▶ _What the task requires_
Filter these entries, keeping only lines that hold the word "sinkAnswers".

▶ _Records for this exercise_

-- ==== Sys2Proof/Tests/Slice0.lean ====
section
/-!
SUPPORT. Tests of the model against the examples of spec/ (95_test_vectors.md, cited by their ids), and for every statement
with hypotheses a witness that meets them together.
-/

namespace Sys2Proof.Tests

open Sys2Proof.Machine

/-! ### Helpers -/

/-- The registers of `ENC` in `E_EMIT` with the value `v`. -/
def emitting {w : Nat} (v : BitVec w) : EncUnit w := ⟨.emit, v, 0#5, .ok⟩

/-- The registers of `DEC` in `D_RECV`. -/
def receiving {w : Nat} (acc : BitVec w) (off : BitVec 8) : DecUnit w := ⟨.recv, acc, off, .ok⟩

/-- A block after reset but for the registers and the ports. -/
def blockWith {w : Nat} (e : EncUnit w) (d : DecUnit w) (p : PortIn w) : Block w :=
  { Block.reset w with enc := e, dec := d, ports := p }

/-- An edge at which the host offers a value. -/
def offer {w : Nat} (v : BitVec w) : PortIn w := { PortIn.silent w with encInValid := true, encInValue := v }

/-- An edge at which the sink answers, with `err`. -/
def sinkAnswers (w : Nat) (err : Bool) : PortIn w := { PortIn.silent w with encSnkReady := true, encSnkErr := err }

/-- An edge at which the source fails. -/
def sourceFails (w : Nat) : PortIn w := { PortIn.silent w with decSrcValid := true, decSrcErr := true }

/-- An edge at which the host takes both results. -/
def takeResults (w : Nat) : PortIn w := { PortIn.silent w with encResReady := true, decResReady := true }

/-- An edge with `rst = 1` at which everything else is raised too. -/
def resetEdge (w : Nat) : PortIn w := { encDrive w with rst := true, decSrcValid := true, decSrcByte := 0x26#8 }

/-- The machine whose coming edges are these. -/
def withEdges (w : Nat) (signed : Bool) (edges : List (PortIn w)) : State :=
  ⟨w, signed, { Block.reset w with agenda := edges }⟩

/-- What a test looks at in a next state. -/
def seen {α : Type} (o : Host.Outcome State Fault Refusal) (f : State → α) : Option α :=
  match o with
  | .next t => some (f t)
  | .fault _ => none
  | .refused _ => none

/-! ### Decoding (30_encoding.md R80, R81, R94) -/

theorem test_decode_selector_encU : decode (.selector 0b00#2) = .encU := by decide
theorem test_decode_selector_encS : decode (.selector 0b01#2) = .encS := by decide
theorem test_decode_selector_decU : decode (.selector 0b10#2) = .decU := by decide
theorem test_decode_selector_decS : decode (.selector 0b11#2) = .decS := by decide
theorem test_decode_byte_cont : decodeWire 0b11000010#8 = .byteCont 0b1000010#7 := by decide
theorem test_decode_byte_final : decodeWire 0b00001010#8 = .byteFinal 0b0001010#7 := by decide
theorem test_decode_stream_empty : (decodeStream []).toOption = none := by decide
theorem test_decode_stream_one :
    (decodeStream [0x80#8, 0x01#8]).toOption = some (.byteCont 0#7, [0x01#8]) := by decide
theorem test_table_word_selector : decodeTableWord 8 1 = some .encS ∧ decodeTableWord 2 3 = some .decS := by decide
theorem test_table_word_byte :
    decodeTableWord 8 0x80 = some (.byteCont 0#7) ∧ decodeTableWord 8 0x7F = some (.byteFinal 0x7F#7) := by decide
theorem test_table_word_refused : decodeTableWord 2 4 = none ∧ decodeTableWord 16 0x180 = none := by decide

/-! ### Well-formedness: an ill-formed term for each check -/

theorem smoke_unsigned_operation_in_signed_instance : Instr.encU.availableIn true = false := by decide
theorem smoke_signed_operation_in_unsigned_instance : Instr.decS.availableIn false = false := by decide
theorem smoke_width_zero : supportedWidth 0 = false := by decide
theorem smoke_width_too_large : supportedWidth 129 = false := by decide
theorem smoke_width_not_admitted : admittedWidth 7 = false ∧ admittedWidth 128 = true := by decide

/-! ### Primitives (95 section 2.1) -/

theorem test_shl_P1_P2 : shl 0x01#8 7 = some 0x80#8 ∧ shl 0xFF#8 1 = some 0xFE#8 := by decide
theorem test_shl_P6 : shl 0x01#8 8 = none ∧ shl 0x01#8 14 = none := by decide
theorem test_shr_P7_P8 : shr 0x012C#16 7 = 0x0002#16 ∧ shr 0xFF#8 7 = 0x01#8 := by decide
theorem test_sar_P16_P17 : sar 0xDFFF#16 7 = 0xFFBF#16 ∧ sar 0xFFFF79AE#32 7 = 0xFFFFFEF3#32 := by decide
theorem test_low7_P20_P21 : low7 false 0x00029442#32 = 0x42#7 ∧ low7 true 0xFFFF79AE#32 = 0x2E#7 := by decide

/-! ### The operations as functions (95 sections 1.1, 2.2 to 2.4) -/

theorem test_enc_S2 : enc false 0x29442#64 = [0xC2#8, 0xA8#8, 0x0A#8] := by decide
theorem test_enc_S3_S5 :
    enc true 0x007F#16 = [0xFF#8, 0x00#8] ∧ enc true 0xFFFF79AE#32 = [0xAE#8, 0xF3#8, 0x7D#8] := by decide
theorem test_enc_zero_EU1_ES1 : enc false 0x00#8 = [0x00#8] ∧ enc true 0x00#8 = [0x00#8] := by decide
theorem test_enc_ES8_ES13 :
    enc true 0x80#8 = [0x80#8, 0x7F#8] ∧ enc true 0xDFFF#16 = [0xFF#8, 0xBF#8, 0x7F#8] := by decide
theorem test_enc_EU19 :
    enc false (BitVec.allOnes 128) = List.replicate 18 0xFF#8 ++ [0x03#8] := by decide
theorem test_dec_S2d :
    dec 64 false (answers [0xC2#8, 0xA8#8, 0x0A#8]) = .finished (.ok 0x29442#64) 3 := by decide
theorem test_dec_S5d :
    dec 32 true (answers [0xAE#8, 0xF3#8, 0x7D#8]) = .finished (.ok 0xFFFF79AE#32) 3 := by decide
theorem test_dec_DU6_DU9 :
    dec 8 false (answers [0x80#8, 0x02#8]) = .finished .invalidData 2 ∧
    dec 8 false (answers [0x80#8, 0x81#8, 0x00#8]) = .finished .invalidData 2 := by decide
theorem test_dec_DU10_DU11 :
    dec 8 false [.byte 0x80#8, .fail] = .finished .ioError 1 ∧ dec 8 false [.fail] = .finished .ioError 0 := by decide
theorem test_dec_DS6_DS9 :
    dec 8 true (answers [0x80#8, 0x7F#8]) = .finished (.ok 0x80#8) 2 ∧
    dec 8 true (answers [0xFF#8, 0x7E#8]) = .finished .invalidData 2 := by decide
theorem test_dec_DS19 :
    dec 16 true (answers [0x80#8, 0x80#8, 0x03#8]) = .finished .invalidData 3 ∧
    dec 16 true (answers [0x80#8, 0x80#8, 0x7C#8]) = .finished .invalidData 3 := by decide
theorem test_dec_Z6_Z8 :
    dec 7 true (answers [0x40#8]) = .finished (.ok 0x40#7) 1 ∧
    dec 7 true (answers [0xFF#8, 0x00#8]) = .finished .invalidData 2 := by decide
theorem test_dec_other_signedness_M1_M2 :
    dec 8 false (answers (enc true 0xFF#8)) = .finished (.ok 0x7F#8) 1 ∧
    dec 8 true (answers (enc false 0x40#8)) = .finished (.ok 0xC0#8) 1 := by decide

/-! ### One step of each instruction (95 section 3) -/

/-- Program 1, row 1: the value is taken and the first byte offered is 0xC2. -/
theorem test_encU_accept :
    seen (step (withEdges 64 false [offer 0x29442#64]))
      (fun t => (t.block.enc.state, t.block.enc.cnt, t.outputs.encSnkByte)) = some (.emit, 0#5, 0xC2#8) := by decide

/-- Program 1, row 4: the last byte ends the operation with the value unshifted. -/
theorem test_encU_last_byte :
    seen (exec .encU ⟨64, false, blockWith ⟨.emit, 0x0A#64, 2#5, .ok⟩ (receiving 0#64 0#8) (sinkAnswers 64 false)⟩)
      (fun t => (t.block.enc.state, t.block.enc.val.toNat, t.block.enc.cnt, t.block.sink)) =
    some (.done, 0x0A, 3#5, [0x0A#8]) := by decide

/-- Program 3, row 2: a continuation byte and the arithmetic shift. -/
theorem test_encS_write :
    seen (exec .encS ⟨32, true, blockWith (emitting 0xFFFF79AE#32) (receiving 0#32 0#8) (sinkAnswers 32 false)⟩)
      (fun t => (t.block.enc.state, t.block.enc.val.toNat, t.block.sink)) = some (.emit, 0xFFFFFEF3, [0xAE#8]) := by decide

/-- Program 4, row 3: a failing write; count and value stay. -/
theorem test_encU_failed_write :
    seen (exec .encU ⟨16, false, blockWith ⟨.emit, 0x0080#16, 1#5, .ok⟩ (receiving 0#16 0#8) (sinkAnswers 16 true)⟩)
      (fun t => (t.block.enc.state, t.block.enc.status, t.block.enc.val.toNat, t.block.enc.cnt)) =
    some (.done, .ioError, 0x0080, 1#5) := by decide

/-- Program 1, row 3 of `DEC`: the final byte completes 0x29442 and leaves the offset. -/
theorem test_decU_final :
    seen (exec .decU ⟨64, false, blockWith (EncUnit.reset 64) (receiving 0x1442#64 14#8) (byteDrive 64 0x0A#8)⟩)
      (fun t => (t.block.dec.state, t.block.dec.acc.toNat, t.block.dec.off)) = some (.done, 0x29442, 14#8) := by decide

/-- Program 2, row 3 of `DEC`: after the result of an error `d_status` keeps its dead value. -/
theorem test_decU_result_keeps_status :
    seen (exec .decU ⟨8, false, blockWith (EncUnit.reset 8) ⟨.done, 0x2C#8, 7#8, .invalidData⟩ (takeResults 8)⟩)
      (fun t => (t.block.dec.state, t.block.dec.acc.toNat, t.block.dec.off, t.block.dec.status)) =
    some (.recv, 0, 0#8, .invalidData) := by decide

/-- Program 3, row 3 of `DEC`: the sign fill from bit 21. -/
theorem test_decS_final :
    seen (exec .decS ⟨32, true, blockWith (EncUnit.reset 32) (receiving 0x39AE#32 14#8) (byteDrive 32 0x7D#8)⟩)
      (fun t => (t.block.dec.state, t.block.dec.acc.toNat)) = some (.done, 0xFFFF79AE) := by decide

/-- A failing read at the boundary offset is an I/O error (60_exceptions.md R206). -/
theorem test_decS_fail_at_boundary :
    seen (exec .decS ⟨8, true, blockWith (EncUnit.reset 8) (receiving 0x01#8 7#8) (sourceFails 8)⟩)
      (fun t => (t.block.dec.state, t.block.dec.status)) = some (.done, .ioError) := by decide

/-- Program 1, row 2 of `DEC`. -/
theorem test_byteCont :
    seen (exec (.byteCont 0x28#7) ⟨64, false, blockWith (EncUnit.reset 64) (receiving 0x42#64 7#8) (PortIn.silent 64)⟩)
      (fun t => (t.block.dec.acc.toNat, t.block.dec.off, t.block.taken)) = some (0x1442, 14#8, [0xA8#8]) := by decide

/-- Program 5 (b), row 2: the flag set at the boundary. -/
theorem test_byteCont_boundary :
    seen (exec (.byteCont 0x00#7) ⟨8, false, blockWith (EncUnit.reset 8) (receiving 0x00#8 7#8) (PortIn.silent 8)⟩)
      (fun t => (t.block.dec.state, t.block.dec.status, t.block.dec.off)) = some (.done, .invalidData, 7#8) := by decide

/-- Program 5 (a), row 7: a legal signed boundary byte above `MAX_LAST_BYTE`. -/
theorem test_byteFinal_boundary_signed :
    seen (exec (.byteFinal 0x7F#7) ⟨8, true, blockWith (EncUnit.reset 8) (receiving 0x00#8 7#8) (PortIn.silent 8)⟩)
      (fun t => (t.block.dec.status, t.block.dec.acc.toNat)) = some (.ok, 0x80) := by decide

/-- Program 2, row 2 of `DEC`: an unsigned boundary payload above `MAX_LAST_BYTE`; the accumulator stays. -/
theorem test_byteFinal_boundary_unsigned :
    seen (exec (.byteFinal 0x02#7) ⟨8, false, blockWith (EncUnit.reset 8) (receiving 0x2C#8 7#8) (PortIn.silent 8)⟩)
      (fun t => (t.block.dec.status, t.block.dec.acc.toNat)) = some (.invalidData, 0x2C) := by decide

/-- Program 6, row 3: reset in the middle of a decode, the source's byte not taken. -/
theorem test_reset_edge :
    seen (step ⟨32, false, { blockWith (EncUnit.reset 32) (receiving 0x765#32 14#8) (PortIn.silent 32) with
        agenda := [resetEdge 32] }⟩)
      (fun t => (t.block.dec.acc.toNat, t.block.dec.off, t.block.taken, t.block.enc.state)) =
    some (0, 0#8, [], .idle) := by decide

▶ _Answer below_
def sinkAnswers (w : Nat) (err : Bool) : PortIn w := { PortIn.silent w with encSnkReady := true, encSnkErr := err }
    seen (exec .encU ⟨64, false, blockWith ⟨.emit, 0x0A#64, 2#5, .ok⟩ (receiving 0#64 0#8) (sinkAnswers 64 false)⟩)
    seen (exec .encS ⟨32, true, blockWith (emitting 0xFFFF79AE#32) (receiving 0#32 0#8) (sinkAnswers 32 false)⟩)
    seen (exec .encU ⟨16, false, blockWith ⟨.emit, 0x0080#16, 1#5, .ok⟩ (receiving 0#16 0#8) (sinkAnswers 16 true)⟩)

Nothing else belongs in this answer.